Emerging role of fibroblast growth factor 23 in a bone–kidney axis regulating systemic phosphate homeostasis and extracellular matrix mineralization

Abstract

To describe emerging understanding of fibroblast growth factor 23 (FGF23) - a bone-derived hormone that inhibits phosphate reabsorption and calcitriol production by kidney and participates as the principle phosphaturic factor in a bone-kidney axis coordinating systemic phosphate homeostasis and bone mineralization. FGF23 (a circulating factor made by osteocytes in bone) inhibits phosphate reabsorption and 1,25(OH)2D production by kidney. Physiologically, FGF23 is a counter-regulatory phosphaturic hormone for vitamin D and coordinates systemic phosphate homeostasis with skeletal mineralization. Pathologically, high circulating FGF23 levels cause hypophosphatemia, decreased 1,25(OH)2D production, elevated parathyroid hormone and rickets/osteomalacia. FGF23 mutations impairing its degradation cause autosomal dominant hypophosphatemic rickets. Respective loss-of-function mutations of osteocyte gene products DMP1 and Phex cause autosomal recessive hypophosphatemic rickets and X-linked hypophosphatemic rickets, initiating increased FGF23 production.

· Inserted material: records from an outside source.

/-- The troubles of the power link: a silent link goes DOWN with the track-enable line low and reports LINK to the
race; a frame with LEN above 240, one with a wrong SUM, or one cut by a gap of more than 2 ms is dropped, counted and
hunted again from the byte after its SYNC; a valid frame that is no poll, or a poll whose payload is no status, is
discarded whole and counted (R168, R171, R173). -/
def Obligations.LinkTrouble : Prop :=
  (∀ (s : State) (w : Timer), s.power.silence = some w → s.reached w →
    ∃ t, exec .linkSilenceDeadline s = .next t ∧ t.power.linkUp = false ∧ t.power.silence = none ∧
      t.power.tallyLinkLosses = s.power.tallyLinkLosses + 1 ∧ t.power.trackEnable = false ∧
      (∀ v, (s.race.state = .green ∧ v = .green ∨ s.race.state = .caution ∧ v = .caution
          ∨ s.race.state = .chequered ∧ v = .chequered s.race.held) → s.suspendedWith t .link v) ∧
      (s.race.state = .countdown → s.abortedWith t .link) ∧
      (s.race.state = .idle ∨ s.race.state = .practice ∨ s.race.state = .grid ∨ s.race.state = .suspended
        ∨ s.race.state = .closed →
        t = { s with power := t.power, portA := t.portA, portB := t.portB } ∧ t.power.rows = s.power.rows)) ∧
  (∀ (s : State) (len : Byte) (tail : List Byte), s.power.rx.bytes = [] → 240 < len.toNat →
    ∃ t, exec (.powerLinkFrameDrop (0xC3 :: len :: tail)) s = .next t ∧
      t.power.rx.bytes = (len :: tail).dropWhile (fun b => b != 0xC3) ∧
      t = { s with power.rx := t.power.rx, power.tallyBadFrames := s.power.tallyBadFrames + 1 }) ∧
  (∀ (s : State) (at_ : Time), s.power.rx.bytes ≠ [] → checkFrame s.power.rx.bytes = .partly →
    200 < (s.time.session - s.power.rx.lastAt).toNat →
    ∃ t, exec (.powerLinkGap [] at_) s = .next t ∧
      t.power.rx.bytes = (s.power.rx.bytes.drop 1).dropWhile (fun b => b != 0xC3) ∧
      t = { s with power.rx := t.power.rx, power.tallyBadFrames := s.power.tallyBadFrames + 1 }) ∧
  (∀ (s : State) (kind tag sum : Byte) (payload : List Byte), s.power.rx.bytes = [] → payload.length ≤ 240 →
    sum ≠ 0 →
    ∃ t, exec (.powerLinkFrameDrop ((ltFrame kind tag payload).dropLast
        ++ [(ltFrame kind tag payload).getLast (by simp [ltFrame]) + sum])) s = .next t ∧
      t.power.rx.bytes = (((ltFrame kind tag payload).dropLast
        ++ [(ltFrame kind tag payload).getLast (by simp [ltFrame]) + sum]).drop 1).dropWhile (fun b => b != 0xC3) ∧
      t = { s with power.rx := t.power.rx, power.tallyBadFrames := s.power.tallyBadFrames + 1 }) ∧
  (∀ (s : State) (kind tag : Byte) (payload : List Byte), s.power.rx.bytes = [] → payload.length ≤ 240 →
    (kind ≠ 0x60 ∨ payload.length ≠ 1 ∨ 2 < (payload.getD 0 0).toNat) →
    ∃ t, exec (.powerLinkFrameDrop (ltFrame kind tag payload)) s = .next t ∧ t.power.rx.bytes = [] ∧
      t = { s with power.rx := t.power.rx, power.tallyBadFrames := s.power.tallyBadFrames + 1 }) ∧
  (∀ (s : State) (tag : Byte) (payload : List Byte), s.power.rx.bytes = [] → payload.length ≤ 240 →
    (payload.length ≠ 1 ∨ 2 < (payload.getD 0 0).toNat) →
    ∃ t, exec (.pbPoll tag payload) s = .next t ∧ t.power.rx.bytes = [] ∧
      t = { s with power.rx := t.power.rx, power.tallyBadFrames := s.power.tallyBadFrames + 1 })

/-! ## Console ports -/

/-- Frames a port does not serve: dropped by LEN, SUM or gap, counted and hunted again from the byte after the SYNC;
taken while the port is engaged, counted and answered BUSY; of an unknown KIND, answered so (R185, R186, R188). That a
BUSY TAG leaves its list as its frame begins, here at once on an idle transmitter, is the model's choice
(notes/assumptions/35.md). -/
def Obligations.ConsoleDrops : Prop :=
  (∀ (p : PortId) (s : State) (len : Byte) (tail : List Byte), (s.port p).rx.bytes = [] → 240 < len.toNat →
    ∃ t, exec (.consoleFrameDrop p (0xC3 :: len :: tail)) s = .next t ∧
      (t.port p).rx.bytes = (len :: tail).dropWhile (fun b => b != 0xC3) ∧
      (t.port p).counters = { (s.port p).counters with droppedLen := (s.port p).counters.droppedLen + 1 } ∧
      t = s.modPort p (fun q => { q with rx := (t.port p).rx, counters := (t.port p).counters })) ∧
  (∀ (p : PortId) (s : State) (kind tag sum : Byte) (payload : List Byte), (s.port p).rx.bytes = [] →
    payload.length ≤ 240 → sum ≠ 0 →
    ∃ t, exec (.consoleFrameDrop p ((ltFrame kind tag payload).dropLast
        ++ [(ltFrame kind tag payload).getLast (by simp [ltFrame]) + sum])) s = .next t ∧
      (t.port p).rx.bytes = (((ltFrame kind tag payload).dropLast
        ++ [(ltFrame kind tag payload).getLast (by simp [ltFrame]) + sum]).drop 1).dropWhile (fun b => b != 0xC3) ∧
      (t.port p).counters = { (s.port p).counters with droppedSum := (s.port p).counters.droppedSum + 1 } ∧
      t = s.modPort p (fun q => { q with rx := (t.port p).rx, counters := (t.port p).counters })) ∧
  (∀ (p : PortId) (s : State) (at_ : Time), (s.port p).rx.bytes ≠ [] → checkFrame (s.port p).rx.bytes = .partly →
    200 < (s.time.session - (s.port p).rx.lastAt).toNat →
    ∃ t, exec (.consoleGap p [] at_) s = .next t ∧
      (t.port p).rx.bytes = ((s.port p).rx.bytes.drop 1).dropWhile (fun b => b != 0xC3) ∧
      (t.port p).counters = { (s.port p).counters with droppedGap := (s.port p).counters.droppedGap + 1 } ∧
      t = s.modPort p (fun q => { q with rx := (t.port p).rx, counters := (t.port p).counters })) ∧
  (∀ (p : PortId) (s : State) (kind tag : Byte) (payload : List Byte), (s.port p).engaged = true →
    (s.port p).rx.completes payload (ltFrame kind tag payload) = true → (s.port p).busyList.length < 50 →
    ∃ t, exec (.busy p kind tag payload) s = .next t ∧ s.onlyPorts t ∧
      (t.port p).counters.busy = (s.port p).counters.busy + 1 ∧
      (t.port p).counters.framesTaken = (s.port p).counters.framesTaken + 1 ∧ (t.port p).engaged = true ∧
      ((s.port p).tx ≠ none → (t.port p).busyList = (s.port p).busyList ++ [tag]) ∧
      ((s.port p).tx = none → (s.port p).busyList = [] →
        (t.port p).tx = some ⟨.busy, busyFrame tag⟩ ∧ (t.port p).busyList = [])) ∧
  (∀ (p : PortId) (s : State) (kind tag : Byte) (payload : List Byte), s.takes p kind tag payload →
    (kind = 0 ∨ 0x34 < kind.toNat) →
    ∃ t, exec (.unknownKind p kind tag payload) s = .next t ∧ t.answered p kind tag .unknownKind [] ∧
      s.onlyPorts t)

Low FGF23 levels lead to hyperphosphatemia, elevated 1,25(OH)2D, and soft-tissue calcifications. FGF23 is markedly increased in chronic renal disease, but its role remains undefined. FGF23 discovery has uncovered primary regulatory pathways and new systems biology governing bone mineralization, vitamin D metabolism, parathyroid gland function, and renal phosphate handling. FGF23 assessment will become important in diagnosing hypophosphatemic and hyperphosphatemic disorders, for which pharmacological regulation of FGF23 levels may provide novel treatments.